Communiqué de Presse du CICNS


 
Dans leur réponse à une question parlementaire sur le danger sectaire, les pouvoirs publics précisent (question n° : 25789 issue d'un type particulier de "marronnier" produisant des bogues plusieurs fois par an) : "Les risques de dérives sectaires constituent un motif de préoccupation pour le Gouvernement. Ceux-ci ne relèvent effectivement plus seulement de la sphère religieuse mais se développent également dans des secteurs plus diversifiés concernant l'ensemble du tissu social."
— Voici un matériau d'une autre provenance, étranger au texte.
@[simp] theorem putRetMap_time (l : List Nat) : (putRetMap l d).time = d.time := rfl
@[simp] theorem putRetMap_timeRun (l : List Nat) : (putRetMap l d).timeRun = d.timeRun := rfl
@[simp] theorem putRetMap_osc (l : List Nat) : (putRetMap l d).osc = d.osc := rfl
@[simp] theorem putRetMap_free (l : List Nat) : (putRetMap l d).free = d.free := rfl
@[simp] theorem putRetMap_regs (l : List Nat) : (putRetMap l d).regs = d.regs := rfl
@[simp] theorem putRetMap_fuses (l : List Nat) : (putRetMap l d).fuses = d.fuses := rfl
@[simp] theorem putRetMap_strand (l : List Nat) : (putRetMap l d).strand = d.strand := rfl
@[simp] theorem putRetMap_eth (l : List Nat) : (putRetMap l d).eth = d.eth := rfl
@[simp] theorem putRetMap_map (l : List Nat) : (putRetMap l d).map = d.map := rfl
@[simp] theorem putRetMap_sync (l : List Nat) : (putRetMap l d).sync = d.sync := rfl
@[simp] theorem putRetMap_peg (l : List Nat) : (putRetMap l d).peg = d.peg := rfl
@[simp] theorem putRetMap_rst (l : List Nat) : (putRetMap l d).rst = d.rst := rfl
@[simp] theorem putRetMap_pwr (l : List Nat) : (putRetMap l d).pwr = d.pwr := rfl
@[simp] theorem putRetMap_pins (l : List Nat) : (putRetMap l d).pins = d.pins := rfl
@[simp] theorem putRetMap_links (l : List Nat) : (putRetMap l d).links = d.links := rfl
@[simp] theorem putRetMap_fret (l : List Nat) : (putRetMap l d).fret = d.fret := rfl
@[simp] theorem putRetMap_mem (l : List Nat) : (putRetMap l d).mem = d.mem := rfl
@[simp] theorem putRetMap_poison (l : List Nat) : (putRetMap l d).poison = d.poison := rfl
@[simp] theorem putRetMap_loads (l : List Nat) : (putRetMap l d).loads = d.loads := rfl
@[simp] theorem putRetMap_tunes (l : List Nat) : (putRetMap l d).tunes = d.tunes := rfl
@[simp] theorem putRetMap_streams (l : List Nat) : (putRetMap l d).streams = d.streams := rfl
@[simp] theorem putRetMap_incarnation (l : List Nat) : (putRetMap l d).incarnation = d.incarnation := rfl
@[simp] theorem putRetMap_prefixes (l : List Nat) : (putRetMap l d).prefixes = d.prefixes := rfl
@[simp] theorem putRetMap_scheds (l : List Nat) : (putRetMap l d).scheds = d.scheds := rfl
@[simp] theorem putRetMap_kv (l : List Nat) : (putRetMap l d).kv = d.kv := rfl
@[simp] theorem putRetMap_cns (l : List Nat) : (putRetMap l d).cns = d.cns := rfl
@[simp] theorem putRetMap_tx (l : List Nat) : (putRetMap l d).tx = d.tx := rfl

/-! ### Reading back -/

@[simp] theorem regGet_regPut_same (a : Nat) (v : Word) : regGet a (regPut a v d) = v := mgetD_mputD_self ..
theorem regGet_regPut_other {a b : Nat} (v : Word) (h : a ≠ b) : regGet a (regPut b v d) = regGet a d := by
  unfold regGet regPut; exact mgetD_mputD_ne _ _ _ _ h
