-- ==== Sys2Proof/Tests/Slice0.lean ====
section
/-! SUPPORT. Own tests: a command that WellFormed refuses for each of its checks, and, for every statement with hypotheses, states and
operands that meet them, at the edges of their ranges. -/

namespace Sys2Proof.Tests
open Sys2Proof.Machine
set_option Elab.async false

def lay (l : List (Nat × List Byte)) : List Byte := l.foldl (fun b e => padTo e.1 b ++ e.2) []
def st (d : Dev) : State := ⟨d, []⟩

/-- A RESOURCE record: enabled, every Bridge and course, 64 streams, 16 sync objects, 4 adapters, 16 prefixes, 8 queue pairs and 2 GiB of
HBM a Bridge. -/
def res0 : List Byte :=
  lay [(0, [1#8, 1#8, 8#8]), (4, leBytes 2 0xFFF), (8, List.replicate 24 0xFF#8), (0x20, leBytes 4 0 ++ leBytes 4 64),
       (0x28, leBytes 2 0 ++ leBytes 2 16 ++ leBytes 2 0 ++ leBytes 2 4), (0x30, leBytes 4 0 ++ leBytes 4 16),
       (0x38, leBytes 2 0 ++ leBytes 2 8), (0x40, (List.range 12).flatMap fun _ => leBytes 4 0 ++ leBytes 4 1024)]

/-- A NET record: 10.0.0.1 and an IPv6 address; the host ::1 is bound. -/
def net0 : List Byte :=
  lay [(2, leBytes 2 3), (4, leBytes 4 0x0A000001), (0x10, List.replicate 16 0x20#8), (0x40, List.replicate 15 0#8 ++ [1#8, 128#8])]

/-- A part in service: partition 0 enabled, the port up, time running. -/
def up : Dev :=
  { resetDev with
    time := 500000000000#64, timeRun := true, osc := 5000000000,
    rst := { resetRst with phase := .idle, lines := [] },
    pins := { resetPinsState with trstN := true, padHold := false, pwrOk := true },
    eth := { resetEthState with module := true, lanes := 0xFF#8, fec := true, up := true },
    peg := { resetPegState with fwOk := true, patOk := true },
    map := { resetDev.map with cur := [(0, res0), (1, net0)] } }

def member (serial qp part sync : Nat) : List Byte :=
  padTo 48 (lay [(0, leBytes 8 serial), (0x18, leBytes 2 qp ++ [BitVec.ofNat 8 part, 0#8] ++ leBytes 2 sync)])

/-- A consort of two members, member 0 the master, with one port from member 1 to member 0 and 4 shared objects. -/
def consortRec (self tsrc mode : Nat) : List Byte :=
  padTo 1024 (lay [(0, leBytes 4 7 ++ leBytes 4 1 ++ [2#8, 0#8, BitVec.ofNat 8 self, BitVec.ofNat 8 tsrc, BitVec.ofNat 8 mode, 1#8]
                 ++ leBytes 2 4), (0x10, member 0 2 0 8 ++ member 5 2 0 8), (0x310, [1#8, 0#8, 0#8, 0#8, 4#8, 0#8])])
def inCns (self tsrc mode state : Nat) : Dev := { up with cns := { resetCns with cur := consortRec self tsrc mode, state := state } }

/-- An image in force: its sections as (type, record size, records). -/
def image (l : List (Nat × Nat × List (List Byte))) : List Byte :=
  padTo 64 (lay [(0x0A, leBytes 2 l.length)])
    ++ l.flatMap fun e => leBytes 2 e.1 ++ leBytes 2 e.2.1 ++ leBytes 4 e.2.2.length ++ (e.2.2.flatMap fun r => padTo e.2.1 r)
def withImage (l : List (Nat × Nat × List (List Byte))) (d : Dev) : Dev := putTune 0 { emptyTune with image := image l } d

def win0 : Window :=
  { num := 0, part := 0, model := 0, adapter := none, rank := 0, state := 2, epoch := 1#32, layout := 1#32, retireAfter := 0, drain := false,
    counts := [1], place := [[0]], written := [], partialEnd := [], last := up.time, reply := none }
def withWin (w : Window) : Dev := { up with loads := { up.loads with windows := [w] } }

def noBytes : List Byte := List.replicate 256 0#8
theorem ne_succ (x : BitVec 40) : x ≠ x + 1#40 := by intro h; have := congrArg BitVec.toNat h; simp [BitVec.toNat_add] at this; omega
def linkUp (l state failed : Nat) (d : Dev) : Dev := putLink l { state := state, failed := failed } d

def batch0 : Batch := { id := 0, model := 0, epoch := 1#32, vecs := [], begun := false }

def sub (sc : Scope) (die t0 : Nat) : SubReset := { scope := sc, part := 0, stage := 3, die := die, source := 12, t0 := t0 }
def inSub (x : SubReset) : State := st { up with rst := { up.rst with subs := [x] } }

/-- The smallest firmware image: 832 bytes, COMMIT_SVN, SVN 2, code address 0. -/
def fwBytes : List Byte :=
  padTo 832 (lay [(0, leBytes 4 0x47460001 ++ [1#8, 0#8, 0#8, 1#8] ++ leBytes 4 2 ++ leBytes 4 832), (0x100, leBytes 4 0x47430001),
                  (0x10C, leBytes 4 1), (688, leBytes 4 0x474600FF ++ leBytes 4 132)])
def updating (f : Update → Update) : Dev := { up with peg := { up.peg with update := f up.peg.update } }
def noKey : List Byte := List.replicate 64 0#8
def sess0 : Session :=
  { num := 5#32, aid := 0, keeper := true, part := 255, ident := 9#32, khd := noKey, kdh := noKey, last := up.time, sel := [], cap := [],
    keybuf := [] }

/-- An image that passes every check of R456: a Bridge stage and a Pick stage of one model on Bridge 0. -/
def goodSecs : List (Nat × Nat × List (List Byte)) :=
  [(1, 16, [leBytes 4 1 ++ leBytes 4 9]), (2, 16, [[0#8, 0#8, 0xFF#8, 0#8] ++ leBytes 4 1 ++ leBytes 4 4 ++ [1#8]]),
   (3, 24, [[0#8, 1#8, 0#8, 0#8, 0#8, 4#8, 0#8, 0#8, 0#8, 0#8, 1#8, 0#8, 1#8, 0#8, 0#8, 0#8, 1#8, 0#8],
            [1#8, 3#8, 0#8, 0#8, 0#8, 0#8, 0#8, 0#8, 0#8, 0#8, 1#8, 0#8, 1#8, 0#8]]),
   (8, 4, [[0#8, 0#8, 0#8, 0#8], [1#8, 0#8, 1#8, 0#8]]), (9, 12, [[0#8, 1#8, 0#8, 0#8, 0#8, 0#8, 1#8, 0#8, 0#8, 0#8, 0#8, 0#8]]),
   (12, 32, [[1#8, 0#8, 0#8, 0#8, 0#8, 0#8, 0#8, 0#8] ++ leBytes 8 0 ++ leBytes 8 0x200000,
             [7#8, 0#8, 0#8, 0#8, 0#8, 0#8, 0#8, 0#8] ++ leBytes 8 0x200000 ++ leBytes 8 0x2000000])]
def goodImage : List Byte :=
  let body := (image goodSecs).drop 64
  let n := 64 + body.length + 144
  padTo n (padTo 64 (lay [(0, leBytes 4 0x47540001 ++ leBytes 2 1), (0x0A, leBytes 2 6 ++ leBytes 4 n ++ leBytes 8 1), (0x20, leBytes 4 7),
    (0x28, leBytes 2 100)]) ++ body ++ leBytes 4 0x475400FF ++ leBytes 2 132)
/-- A point of the curve P-521 (its generator), uncompressed. -/
def pub0 : List Byte := ecBytes (p521x, p521y)
/-- A signature under the private key 1 with the nonce 1. -/
def signG (msg : List Byte) : List Byte :=
  bigBytes 66 (p521x % p521n) ++ bigBytes 66 ((bigNat (sha512 msg) + p521x) % p521n)
/-- The same image signed. -/
def signedImage : List Byte := let t := goodImage.length - 144; goodImage.take (t + 8) ++ signG (goodImage.take t) ++ [0#8, 0#8, 0#8, 0#8]
def tuneKeys : SMap KeyEntry := [(0, { keyid := 7#32, usage := 3#8, part := 0xFF#8, state := 1#8, pub := pub0 })]
def loading (img : List Byte) (state : Nat) (from_ : DWord) : Dev :=
  putTune 0 { emptyTune with load := some { bytes := img, state := state, from_ := from_ } } { up with peg := { up.peg with keys := tuneKeys } }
Lorsque dans les années 80, les pouvoirs publics ont entamé "la lutte contre les sectes", les observateurs les plus avisés, notamment universitaires, ont contesté leur action injustifiée et inappropriée dans ses méthodes, au sein d'un Etat de droit.
 
Le gouvernement a redressé le "tir" dans les années 2000 en inaugurant "la lutte contre les dérives sectaires". Les mêmes observateurs ont alors dénoncé des critères de dérives sectaires qui pouvaient s'appliquer à n'importe quel groupe humain et la poursuite de la stigmatisation à l'encontre des minorités spirituelles.
 
Il n'est pas étonnant quelques années plus tard (la lenteur administrative sans doute) d'entendre le gouvernement affirmer que ce qui était reproché aux minorités spirituelles serait en fait une caractéristique de "l'ensemble du tissu social". Le constat n'est cependant fait qu'à moitié puisque la stigmatisation qui accompagne les campagnes antisectes n'est pas reconnue en tant que telle, ni l'absence de démarche de connaissance pour appréhender sérieusement ce qui a été transformé, par le jeu de la langue de bois, en problème de société.
 
La question des sectes est donc mal posée depuis trente ans et son traitement ne peut être que défaillant. Les pouvoirs publics ont répondu à une inquiétude (devant l'apparition de nouveaux choix de vie) qu'il convenait d'analyser à sa juste valeur, en transformant cette inquiétude en peur légitime. Le résultat ne peut être que désastreux. Le feu de broussailles a d'ailleurs échappé au contrôle du pyromane puisque le langage antisecte touche désormais tout "le tissu social". Si l'on s'en tenait à la seule utilisation de la terminologie antisecte (voir un précédent communiqué), le monde politique serait un des secteurs d'investigation prioritaires quant aux dérives sectaires. Si certains prétendus défenseurs de la laïcité avaient quelque bonne "foi", ils constateraient que l'accusation de "secte" est aujourd'hui la version française laïque de la "possession par le diable" utilisée autrefois pour discréditer les "gêneurs" (c'est-à-dire ceux qui ont des idées non orthodoxes).
 
Il n'est pas trop tard pour redresser la barre (et non pas le tir). Le CICNS souhaite que cette rentrée soit l'occasion pour le gouvernement de démontrer un courage politique sur la question des dites sectes et  notre association fera les propositions qui vont dans ce sens.